The use of most laboratory models is supported by dedicated databases that aggregate genetic and phenotypic information and that link to other resources, such as sequencing databases, scientific publications, and animal model repositories (see examples in Supplementary Table 6). Researchers have a role to play in registering new animal models to publicly accessible databases, thus helping to avoid the generation of lines that already exist. Commercial breeders also distribute information on the biology of the animals they produce. Additional information with a focus on animal welfare can be collected through the establishment of identity cards59.

The integrity of genetic model materials is preserved through repositories that archive and distribute animals, gametes, and embryos, as well as plasmids and ES cells. These support structures are federated in international networks that collaborate to ensure the availability of quality-controlled materials to the research community worldwide. The collections available in these repositories can be interrogated at their individual web portals or through web pages that allow querying of the entire repository network to locate and source animal models (https://www.alliancegenome.org/4). Together with academic and commercial research animal breeders, these repositories play a crucial role in ensuring the genetic quality and stability of laboratory animals and the reproducibility of research that employs animal models.

Acquiring knowledge of appropriate standards of documentation, with the ability to understand and employ these, is an integral part of scientific training. This includes a knowledge of genetics.

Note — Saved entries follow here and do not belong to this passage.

/-- R219 to R221: the law in AUTO; none when an input, vc or v is not finite. -/
def lawAuto (n : Nat) (r : Reads) (t : LawTerms) (s : State) : Option LawOut :=
  let kp := inF (aCambKp n) s
  let u' := s.reg (aCambOut n)
  let i' := s.reg (aCambInt n)
  let vc := lawSum kp t t.ic
  let uc := limitOut n t.h u' vc s
  let outer := outerSat n u' s
  let hi := f32Lt uc vc || outer.1
  let lo := f32Lt vc uc || outer.2
  let i := if bit (inF (aCambCtl n) s) 25 then
      (if (hi && f32Lt i' t.ic) || (lo && f32Lt t.ic i') then i' else t.ic)
    else (if hi || lo then i' else t.ic)
  let v := lawSum kp t i
  let u := limitOut n t.h u' v s
  if [r.pv, r.sp, r.ff, vc, v, t.e, t.pvf, t.d, t.ff].all f32Fin then some ⟨u, i, f32Lt u v, f32Lt v u⟩ else none

/-! ### Destinations (R233 to R235) -/

/-- R235: the value of segment k. -/
def segValue (n k : Nat) (u : F32) (s : State) : F32 :=
  let xlo := inF (aCambXlo n k) s
  let xhi := inF (aCambXhi n k) s
  let ylo := inF (aCambYlo n k) s
  let yhi := inF (aCambYhi n k) s
  f32Fma (f32Div (f32Sub (f32Min (f32Max u xlo) xhi) xlo) (f32Sub xhi xlo)) (f32Sub yhi ylo) ylo

/-- R233, R234: destination k of slot n gets value y; `entered`: the slot has just entered its mode. -/
def sendDst (n k : Nat) (y : F32) (entered : Bool) (s : State) : State :=
  let d := inF (aCambDst n k) s
  let sid := fld d 0 10
  let obj := sid / 256
  let key := 4 * n + k
  if !bit d 31 then s
  else if s.b (aCambStat n) (14 + k) then { s with camb := { s.camb with sent := tblSet none s.camb.sent key none } }
  else
    let step := inF (aCambDstep n) s
    let due := match tblGet none s.camb.sent key with
      | none => true
      | some old => f32Le step (f32Abs (f32Sub y old))
    let stamp : Word := BitVec.ofNat 32 (timeBaseMs s % 2 ^ 24 * 256)
    if obj = 0 then sendStream 2 3 sid 0 [valueFlit y stamp] s
    else if obj = 1 then
      let b := sid % 256
      setSlot b { slotSt b s with rspSet := true } (s.setReg (aCambRsp b) y)
    else if f32Abs step = 0 || entered || due then
      let s := { s with camb := { s.camb with sent := tblSet none s.camb.sent key (some y) } }
      sendStream 2 (if obj = 2 then 9 else 10) sid 0 [valueFlit y stamp] s
    else s

/-- Step 5 of an evaluation. -/
def sendStep (n : Nat) (u : F32) (entered : Bool) (s : State) : State :=
  let nseg := fld (inF (aCambCtl n) s) 15 3
  if nseg = 0 then sendDst n 0 u entered s
  else forRange (min 4 nseg) (fun k s => sendDst n k (segValue n k u s) entered s) s

/-! ### Relay tuners within an evaluation (R250 to R254) -/

/-- Tuner k is armed or runs (R274); it does so until its slot's evaluation has ended the run. -/
def tunerBusy (k : Nat) (s : State) : Bool := decide (s.f (aCambTstat k) 29 3 = 1 ∨ s.f (aCambTstat k) 29 3 = 2)

/-- The tuner that holds slot n, armed or running. -/
def tunerOf (n : Nat) (s : State) : Option Nat :=
  (List.range 8).find? (fun k => tunerBusy k s && decide ((tunSt k s).slot = n))

/-- R253, R254: a run ends with a reason; STATE 3 with a result, 4 without; the tuner becomes idle. -/
def endTune (k reason : Nat) (s : State) : State :=
  let s := (s.setF (aCambTstat k) 29 3 (if reason = 0 then 3 else 4)).setF (aCambTstat k) 25 4 reason
  setTun k tunSt0 (s.setB (aCambTctl k) 31 false)

/-- π to 40 places. -/
def ratPi : Rat := mkRat 31415926535897932384626433832795028841971 10000000000000000000000000000000000000000

/-- R252: a result from the last three cycles: Tu in ticks as a sum of three, mean amplitude; none while they differ
by 5 % or more. -/
def tuneResult (t : TunSt) : Option (Nat × Rat) :=
  match t.periods, t.amps with
  | [a, b, c], [x, y, z] =>
    let mx := max a (max b c)
    let mn := min a (min b c)
    if 60 * (mx - mn) < a + b + c then some (a + b + c, (f32Rat x + f32Rat y + f32Rat z) / 3) else none
  | _, _ => none

/-- R222, R226: the PV count has reached STALE, or the slot has no PV source. -/
def pvStale (n : Nat) (s : State) : Bool :=
  let w := inF (aCambSrcpv n) s
  decide (fld w 29 3 = 0) || decide (staleOf w ≤ (slotSt n s).pvCnt)

/-- R250 to R254: one evaluation of slot n under tuner k with the terms `law` of the control law; answers the output. The
PV read at a switch belongs to the cycle that ends there and to the one that begins (log entry 163). -/
def tuneStep (k n : Nat) (r : Reads) (law : LawTerms) (s : State) : F32 × State :=
  let d := s.reg (aCambTud k)
  let eps := s.reg (aCambTeps k)
  let band := s.reg (aCambTband k)
  let neg := bit (inF (aCambCtl n) s) 26
  let first := decide (s.f (aCambTstat k) 29 3 = 1)
  let s := if first then
      let s := ((s.setReg (aCambTbias k) (s.reg (aCambOut n))).setReg (aCambTsp k) r.sp).setF (aCambTstat k) 29 3 2
      let s := (s.setF (aCambTstat k) 20 5 0).setF (aCambTstat k) 0 17 0
      setTun k { tunSt0 with startTick := s.camb.tick, pvMax := r.pv, pvMin := r.pv, stop := (tunSt k s).stop, slot := n } s
    else s
  let u0 := s.reg (aCambTbias k)
  let spt := s.reg (aCambTsp k)
  let x := f32Sub spt r.pv
  let sx := if neg then f32Neg x else x
  let t := tunSt k s
  let up := if first then f32Le 0 sx else if f32Lt eps sx then true else if f32Lt sx (f32Neg eps) then false else t.up
  let pvMax := f32Max t.pvMax r.pv
  let pvMin := f32Min t.pvMin r.pv
  let begins := !first && up && !t.up && t.downSeen
  let tick := s.camb.tick
  let done := begins && t.cycStart.isSome
  let amp := f32Mul (f32Sub pvMax pvMin) f32Half
  let cyc := s.f (aCambTstat k) 20 5 + done.toNat
  let t := { t with up := up, downSeen := t.downSeen || (!first && !up && t.up),
                    pvMax := if begins then r.pv else pvMax, pvMin := if begins then r.pv else pvMin,
                    cycStart := if begins then some tick else t.cycStart,
                    periods := if done then ((tick - t.cycStart.getD 0) :: t.periods).take 3 else t.periods,
                    amps := if done then (amp :: t.amps).take 3 else t.amps }
  let s := setTun k t s
  let el := (tick - t.startTick) / 4000
  let s := (s.setF (aCambTstat k) 20 5 (min 31 cyc)).setF (aCambTstat k) 0 17 (min (2 ^ 17 - 1) el)
  let u := if up then f32Add u0 d else f32Sub u0 d
  let blocked := (List.range (max 1 (fld (inF (aCambCtl n) s) 15 3))).any (fun j => s.b (aCambStat n) (14 + j))
  let res := if done && decide (3 ≤ cyc) then tuneResult t else none
  let ku := fun (a : Rat) => f32OfRat (4 * f32Rat d / (ratPi * a))
  let numeric := !([r.pv, x, law.e, law.pvf, law.d, law.ff, u, integratorFor (inF (aCambKp n) s) u law].all f32Fin) ||
    (match res with | some (_, a) => decide (a = 0) || !f32Fin (ku a) | none => false)
  if t.stop then (u0, endTune k 1 s)
  else if numeric then (u0, endTune k 10 s)
  else if pvStale n s then (u0, endTune k 8 s)
  else if blocked then (u0, endTune k 9 s)
  else if f32Lt (f32Abs band) (f32Abs x) then (u0, endTune k 5 s)
  else
    match res with
    | some (sum, a) =>
      let tu := mkRat sum 12000
      if tu < mkRat (20 * slotPeriod n s) 4000 then (u0, endTune k 12 s)
      else
        let s := ((s.setReg (aCambTku k) (ku a)).setReg (aCambTtu k) (f32OfRat tu)).setReg (aCambTa k) (f32OfRat a)
        (u0, endTune k 0 s)
    | none =>
      if max 60 (s.f (aCambTmax k) 0 17) ≤ el then (u0, endTune k 7 s)
      else if 20 ≤ cyc then (u0, endTune k 6 s)
      else (u, s)
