-- ==== Sys2Proof/Machine/Heartwood.lean ====
section
/-! DEFINITION. Sys2Proof/Machine/Heartwood.lean: the Heartwood die: records and the journal (R432 to R442), counter
rings (R443 to R445), the saved state (R446 to R448), parameters (R449), user areas and passwords (R450 to R452), and
the STORE commands (R460). -/

namespace Sys2Proof.Machine

open Sys2Proof

/-! ### Records and the journal -/

/-- The records in the order of HWD_SEL: 0 configuration, 1 parameters, 2 CONTROL, 3 MODELS, 4 RECORDER, 5 to 8 user
areas, 9 keys. The frame of a record's copy (R436). -/
def frameOf (rec : Nat) (b : Bool) : Nat :=
  if rec < 2 then 2 * rec + b.toNat else if rec < 5 then 2 + rec + 3 * b.toNat else if rec < 9 then 2 * rec + b.toNat else 18 + b.toNat

/-- The record and copy of a frame. -/
def recOfFrame (f : Nat) : Nat × Bool :=
  if f < 4 then (f / 2, decide (f % 2 = 1)) else if f < 10 then (if f < 7 then (f - 2, false) else (f - 5, true))
  else (f / 2, decide (f % 2 = 1))

/-- R436: PART and SECT of a frame. -/
def framePart (f : Nat) : Nat × Nat :=
  if f < 4 then (f + 1, 0) else if f < 7 then (5, f - 4) else if f < 10 then (6, f - 7) else if f < 18 then (8, (f - 10) / 2) else (9, 0)

/-- R436: the largest payload of a frame, in bytes. -/
def frameMax (f : Nat) : Nat :=
  match framePart f with
  | (1, _) => 131072 | (2, _) => 131072 | (3, _) => 32768 | (4, _) => 32768 | (8, _) => 8192 | (9, _) => 4096
  | (_, 0) => 4096 | (_, 1) => 12288 | _ => 245760

/-- A record frame. -/
def frameAt (f : Nat) (s : State) : RecFrame := tblGet recFrame0 s.heart.frames f
/-- Set a record frame. -/
def setFrame (f : Nat) (v : RecFrame) (s : State) : State := { s with heart := { s.heart with frames := tblSet recFrame0 s.heart.frames f v } }

/-- R437: a copy is valid. -/
def copyValid (r : RecFrame) : Bool := r.mark && decide (r.payload ≠ .torn)

/-- R439: the journal entries, newest first. -/
def journalNewest (s : State) : List JEntry := sortBy (fun a b => decide (b.jseq ≤ a.jseq)) (s.heart.journal.filterMap (·.2))

/-- R439: JSEQ of the journal head, 0 for an empty journal. -/
def journalHead (s : State) : Nat := ((journalNewest s).head?.map (·.jseq)).getD 0

/-- R439: an entry is added at the head. -/
def journalAdd (kind frame seq len : Nat) (crc : Word) (s : State) : State :=
  let j := journalHead s + 1
  let s := { s with heart := { s.heart with journal := tblSet none s.heart.journal (j % 256) (some ⟨j, kind, frame, seq, len, crc⟩) } }
  s.setReg aHwdJseq (BitVec.ofNat 32 j)

/-- R437: the copy in use of a record: none, A or B, and whether the last row chose it without the journal. -/
def chooseCopy (rec : Nat) (s : State) : Option Bool × Bool :=
  let fa := frameAt (frameOf rec false) s
  let fb := frameAt (frameOf rec true) s
  match copyValid fa, copyValid fb with
  | false, false => (none, false)
  | true, false => (some false, false)
  | false, true => (some true, false)
  | true, true =>
    if fb.seq < fa.seq then (some false, false)
    else if fa.seq < fb.seq then (some true, false)
    else if fa.payload = fb.payload then (some false, false)
    else match (journalNewest s).find? (fun e => decide (e.kind = 2) && decide ((recOfFrame e.frame).1 = rec)) with
      | some e => (some (recOfFrame e.frame).2, false)
      | none => (some false, true)

/-- The frame of the record in use; R533: none while the die has not answered. -/
def recordInUse (rec : Nat) (s : State) : Option RecFrame :=
  if s.pwr.heartOk then (chooseCopy rec s).1.map (fun b => frameAt (frameOf rec b) s) else none

/-- R437: the copy that the next write goes to, and its SEQ. -/
def nextCopy (rec : Nat) (s : State) : Bool × Nat :=
  match (chooseCopy rec s).1 with
  | none => (false, 1)
  | some b => (!b, (frameAt (frameOf rec b) s).seq + 1)

/-- HWD_SEL follows the choice of a record. -/
def showSel (rec : Nat) (s : State) : State :=
  match (chooseCopy rec s).1 with
  | none => (s.setB aHwdSel (16 + rec) true).setB aHwdSel rec false
  | some b => (s.setB aHwdSel (16 + rec) false).setB aHwdSel rec b

/-- R437: SUSPECT while a record in use is one that the last row chose without the journal. -/
def showSuspect (s : State) : State := s.setB aHwdStat 28 ((List.range 10).any (fun rec => (chooseCopy rec s).2))

/-- R436: frame bytes 0 to 15 as words. -/
def frameWords (f seq len : Nat) : List Word :=
  [BitVec.ofNat 32 (0x48570000 + (framePart f).1 * 256), BitVec.ofNat 32 seq, BitVec.ofNat 32 len, BitVec.ofNat 32 ((framePart f).2 * 2 ^ 24)]

/-- The bytes of a table of bytes. -/
def bytesOfTbl (t : Tbl Byte) (n : Nat) : List Byte := (List.range n).map (fun k => tblGet 0 t k)
/-- R468, R473: the bytes of the RECORDER section. -/
def recorderBytes (m : Tbl Word) : List Byte := bytesOfWords ((List.range 49152).map (fun a => tblGetD recDflt m a))
/-- The bytes of a user area. -/
def userBytes (w : Tbl Word) : List Byte := bytesOfWords ((List.range 2048).map (fun a => tblGet 0 w a))
/-- The bytes of MODELS: P of each zone in order. -/
def modelsBytes (m : Tbl (List F64)) : List Byte :=
  (List.range 48).flatMap (fun z => (tblGet modSt0.p m z).flatMap (fun x => wordToBytes (x.extractLsb' 32 32) ++ wordToBytes (x.extractLsb' 0 32)))

/-- LEN and CRC of a record. Where the spec gives no byte layout the CRC, and the length of parameters and keys, are
free values. -/
def recordCrc (f seq : Nat) (p : Payload) (s : State) : (Nat × Word) × State :=
  let crc := fun (bs : List Byte) => crc32c (bytesOfWords (frameWords f seq bs.length) ++ bs)
  match p with
  | .image n t => ((n, crc (bytesOfTbl t n)), s)
  | .user w => ((8192, crc (userBytes w)), s)
  | .models m => ((10752, crc (modelsBytes m)), s)
  | .recorder m => ((196608, crc (recorderBytes m)), s)
  | .control _ => let d := s.draw; ((1920, d.1), d.2)
  | _ => let d := s.draw; let e := d.2.draw; ((e.1.toNat % (frameMax f + 1), d.1), e.2)

/-- R512, R533: Heartwood answers. -/
def heartOn (s : State) : Bool := domOn .hwd s && s.pwr.heartOk

/-- How a record write ended. -/
inductive WriteEnd where
  | done | failed | stopped
deriving DecidableEq, Repr

/-- R438, R434, R442: a record write; `cmd` is the command that caused it, `save` the number of a save. -/
def writeRecord (rec : Nat) (p : Payload) (save : Nat) (cmd : Option Nat) (m : Medium) (s : State) : WriteEnd × State :=
  let t := nextCopy rec s
  let f := frameOf rec t.1
  let c := recordCrc f t.2 p s
  let s := c.2
  let len := c.1.1
  let crc := c.1.2
  if !heartOn s || m = .silent then (.failed, if domOn .hwd s then s.setB aHwdStat 30 true else s)
  else
    let s := journalAdd 1 f t.2 len crc s
    let s := setFrame f { frameAt f s with mark := false, payload := .torn } s
    match m with
    | .cut => (.stopped, { s with heart := { s.heart with stopped := some (f, cmd) } })
    | .cutMarked => (.stopped, showSel rec (setFrame f ⟨true, t.2, len, crc, false, p, save⟩
        { s with heart := { s.heart with stopped := some (f, cmd) } }))
    | .ok => (.done, showSuspect (showSel rec (journalAdd 2 f t.2 len crc (setFrame f ⟨true, t.2, len, crc, false, p, save⟩ s))))
    | _ => (.failed, showSel rec (journalAdd 3 f t.2 len crc (s.setB aHwdStat 30 true)))

/-- R440: an intent entry that no later entry of its frame ends. -/
def openIntents (s : State) : List JEntry :=
  s.heart.journal.filterMap (fun e => match e.2 with
    | some x => if x.kind = 1 ∧ !(s.heart.journal.any (fun y => match y.2 with
        | some y => decide (y.frame = x.frame) && decide (x.jseq < y.jseq) && decide (y.kind ≠ 1)
        | none => false)) then some x else none
    | none => none)

/-- R440: recover the journal: complete or roll back; COMPCNT and ROLLCNT show the last recovery, which one that is not
`count` leaves as it was (R442). -/
def recoverJournal (count : Bool) (s : State) : State :=
  let s := if count then s.setF aHwdStat 0 16 0 else s
  forEach (sortBy (fun a b => decide (a.jseq ≤ b.jseq)) (openIntents s)) (fun e s =>
    let fr := frameAt e.frame s
    if copyValid fr && decide (fr.seq = e.seq) && decide (fr.len = e.len) && decide (fr.crc = e.crc) then
      let s := journalAdd 2 e.frame e.seq e.len e.crc s
      if count then s.bump aHwdStat 0 8 else s
    else
      let s := setFrame e.frame { fr with mark := false } s
      let s := journalAdd 3 e.frame e.seq e.len e.crc s
      if count then s.bump aHwdStat 8 8 else s) { s with heart := { s.heart with stopped := none } }

/-- R437: every record chosen; a choice of the last row marks copy A SUSPECT. -/
def chooseRecords (s : State) : State :=
  forRange 10 (fun rec s =>
    let s := showSel rec s
    if (chooseCopy rec s).2 then
      let f := frameOf rec false
      healthCount 9 1 ((setFrame f { frameAt f s with susp := true } s).setB aHwdStat 28 true)
    else s) s

/-- R442: the stopped write is rolled back; the command that caused it ends with ABORTED. -/
def rollBackStopped (s : State) : State :=
  match s.heart.stopped with
  | none => s
  | some (f, cmd) =>
    let s := recoverJournal false s
    let s := showSel (recOfFrame f).1 s
    match cmd with
    | some id => finishCmd id stAborted [] s
    | none => s

/-- HEARTWOOD_SCRUB (R433, R435): a day after the last scrub; what it corrected. -/
def execHeartwoodScrub (corr1 corr2 unver uncorr : Nat) (s : State) : Host.Outcome State Fault Refusal :=
  .next (if !heartOn s then s
    else
      let s := s.advTo (s.heart.scrubAt + secT 86400)
      let s := { s with heart := { s.heart with scrubAt := s.now } }
      let s := s.setF aHwdEcc 16 16 (satAdd 16 (s.f aHwdEcc 16 16) corr1)
      let s := s.setF aHwdEcc 8 8 (satAdd 8 (s.f aHwdEcc 8 8) corr2)
      let s := s.setF aHwdEcc 4 4 (satAdd 4 (s.f aHwdEcc 4 4) unver)
      let s := s.setF aHwdEcc 0 4 (satAdd 4 (s.f aHwdEcc 0 4) uncorr)
      if uncorr = 0 then s else s.setB aHwdStat 31 true)

/-! ### Counter rings -/

/-- R443: a slot: SEQ and value; SEQ 0: not valid. -/
def ringSlot (k j : Nat) (s : State) : Nat × Nat := tblGet (0, 0) s.heart.rings (32 * k + j)
/-- R443: SEQ and value of counter k. -/
def counterNow (k : Nat) (s : State) : Nat × Nat :=
  (List.range 32).foldl (fun a j => if a.1 < (ringSlot k j s).1 then ringSlot k j s else a) (0, 0)
/-- R444: a slot write sets the value of counter k. -/
def counterWrite (k v : Nat) (s : State) : State :=
  let q := (counterNow k s).1 + 1
  { s with heart := { s.heart with rings := tblSet (0, 0) s.heart.rings (32 * k + q % 32) (q, v % 2 ^ 64) } }

/-- R444: a slot write of counter k as the die takes it; an interrupted or failed one leaves that slot invalid, and the
previous slot in force. -/
def slotWriteBy (k v : Nat) (m : Medium) (s : State) : State :=
  match m with
  | .ok => counterWrite k v s
  | .silent => s.setB aHwdStat 30 true
  | _ =>
    let s := if m = .bad then s.setB aHwdStat 30 true else s
    { s with heart := { s.heart with rings := tblSet (0, 0) s.heart.rings (32 * k + ((counterNow k s).1 + 1) % 32) (0, 0) } }

/-- R444: the oldest queued change is written. -/
def flushOne (m : Medium) (s : State) : State :=
  match s.heart.cntQ with
  | [] => s
  | k :: t => slotWriteBy k ((counterNow k s).2 + 1) m { s with heart := { s.heart with cntQ := t } }

/-- R447: the queue is emptied. -/
def flushCounters (s : State) : State := forRange s.heart.cntQ.length (fun _ s => flushOne .ok s) s

/-- R434, R444: what happens to a slot write; the spec does not say which, and the row brings no outcome: it is that of a
free value (log entry 109). -/
def slotOutcome (w : Word) : Medium :=
  match w.toNat % 4 with
  | 0 => .ok
  | 1 => .bad
  | 2 => .silent
  | _ => .cut

/-- COUNTER_SLOT_WRITE (R444, R445). -/
def execCounterSlotWrite (s : State) : Host.Outcome State Fault Refusal :=
  .next (if heartOn s then flushOne (slotOutcome s.draw.1) s.draw.2 else s)

/-- R445: the source of counter k can give the event now. -/
def sourceLive (k : Nat) (s : State) : Bool :=
  let w := s.reg (aHwdCntcfg k)
  let i := fld w 16 6
  bit w 31 && (match fld w 28 3 with
    | 1 => decide (i < 32)
    | 2 => decide (i < 48)
    | 3 => decide (i < 48) && stageOn i s
    | 4 => decide (i < 16) && decide (s.f (aFanStat i) 13 3 ∈ [1, 3, 4])
    | _ => false)

/-- R445: what the source of counter k has counted: edges of the capture unit, started requests of the channel; else the
time. -/
def sourceTotal (k : Nat) (s : State) : Nat :=
  let i := s.f (aHwdCntcfg k) 16 6
  match s.f (aHwdCntcfg k) 28 3 with
  | 1 => tblGet 0 s.inp.cap i
  | 2 => s.f (aDrvCnt i) 16 16
  | _ => s.now

/-- The counter has taken its source up to `m`. -/
def setMark (k m : Nat) (s : State) : State := { s with heart := { s.heart with cntMark := tblSet 0 s.heart.cntMark k m } }

/-- R445: one event of counter k; every DIV events queue a slot write. -/
def countSource (k : Nat) (s : State) : State :=
  let n := tblGet 0 s.heart.cntAcc k + 1
  if max 1 (s.f (aHwdCntcfg k) 0 16) ≤ n then
    { s with heart := { s.heart with cntAcc := tblSet 0 s.heart.cntAcc k 0, cntQ := s.heart.cntQ ++ [k] } }
  else { s with heart := { s.heart with cntAcc := tblSet 0 s.heart.cntAcc k n } }

/-- COUNTER_EVENT (R445): the next event of the source of counter k: an edge or a started request that it has not taken yet
(STARTS at its limit does not tell), or a second in which the stage was energised or the fan ran. -/
def execCounterEvent (k : Fin 128) (s : State) : Host.Outcome State Fault Refusal :=
  .next (if !domOn .hwd s || !sourceLive k s then s
    else
      let mark := tblGet 0 s.heart.cntMark k
      let src := s.f (aHwdCntcfg k) 28 3
      if src ≤ 2 then
        let tot := sourceTotal k s
        if mark < tot then countSource k (setMark k (mark + 1) s)
        else if src = 2 ∧ tot = 65535 then countSource k s
        else setMark k tot s
      else
        let began := if src = 3 then ((chanSt (s.f (aHwdCntcfg k) 16 6) s).startAt).getD 0 else 0
        let t := max mark began + secT 1
        countSource k (setMark k t (s.advTo t)))

/-! ### Saved state (R446, R447) -/

/-- R446: the contents of CONTROL. -/
def controlNow (s : State) : ControlRec :=
  { imgCrc := s.fw.imgCrc
    slots := (List.range 96).map (fun n => (n, (s.reg (aCambInt n), s.reg (aCambOut n), (slotSt n s).pvf, emode n s)))
    chans := (List.range 48).map (fun n => (n, (posOf n s, s.b (aDrvDiag n) 9, s.f (aEschMod n) 0 12, s.f (aEschMod n) 28 3))) }

/-- R446: the contents of MODELS. -/
def modelsNow (s : State) : Tbl (List F64) := (List.range 48).map (fun z => (z, (modSt z s).p))

/-- R473: the contents of RECORDER; a stopped group is saved as zeros. -/
def recorderNow (s : State) : Tbl Word :=
  (s.grr.mem.filter (fun e => !groupStopped (e.1 / 12288) s))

Beyond formal education, many web resources and training opportunities are available (e.g., https://oacu.oir.nih.gov/training-resources; https://www.aalas.org/iacuc/iacuc_resources/training-programs; https://resources.jax.org/). In this respect, learned societies, breeders, and repositories of laboratory animals are important sources of information and educational material.

Finally, the FAIRsharing portal aims to aggregate the resources that support standardization in the life sciences (https://fairsharing.org7). Likewise, learned societies and dedicated consortia play an essential role in establishing these research-support frameworks and in facilitating the training of researchers to understand and manage the challenges of using laboratory animals for reproducible research.

Perspectives

Recognizing concerns about reproducibility, the LAG-R guidelines aim to standardize the information about animal models in scientific reports. This is becoming increasingly important as the diversity of laboratory animals expands, along with new methods and designs for the generation of genetic alterations and for in-depth characterization of genomes. However, we must not ignore that there are barriers to overcome. In particular, it requires a consensus within the community, greater expertise in genetics, and additional editorial work on the part of authors, reviewers, and editors.

It still does not seem realistic, or even possible, to fully validate the entire genetic composition of every animal used in research. On the other hand, improved reporting of all available information regarding the genetic makeup of laboratory animal models and on which validations have been carried out will allow us to better reinforce and evaluate the reliability of animal experiments. More in-depth animal model validation is increasingly feasible but requires specific expertise and the availability of dedicated funding, two aspects that will require significant investment.

Going forward, it is for the community to improve laboratory animal genetic reporting and the LAG-R guidelines will help to facilitate this, but only with the commitment of scientists, funding bodies, journals, reviewers and editors.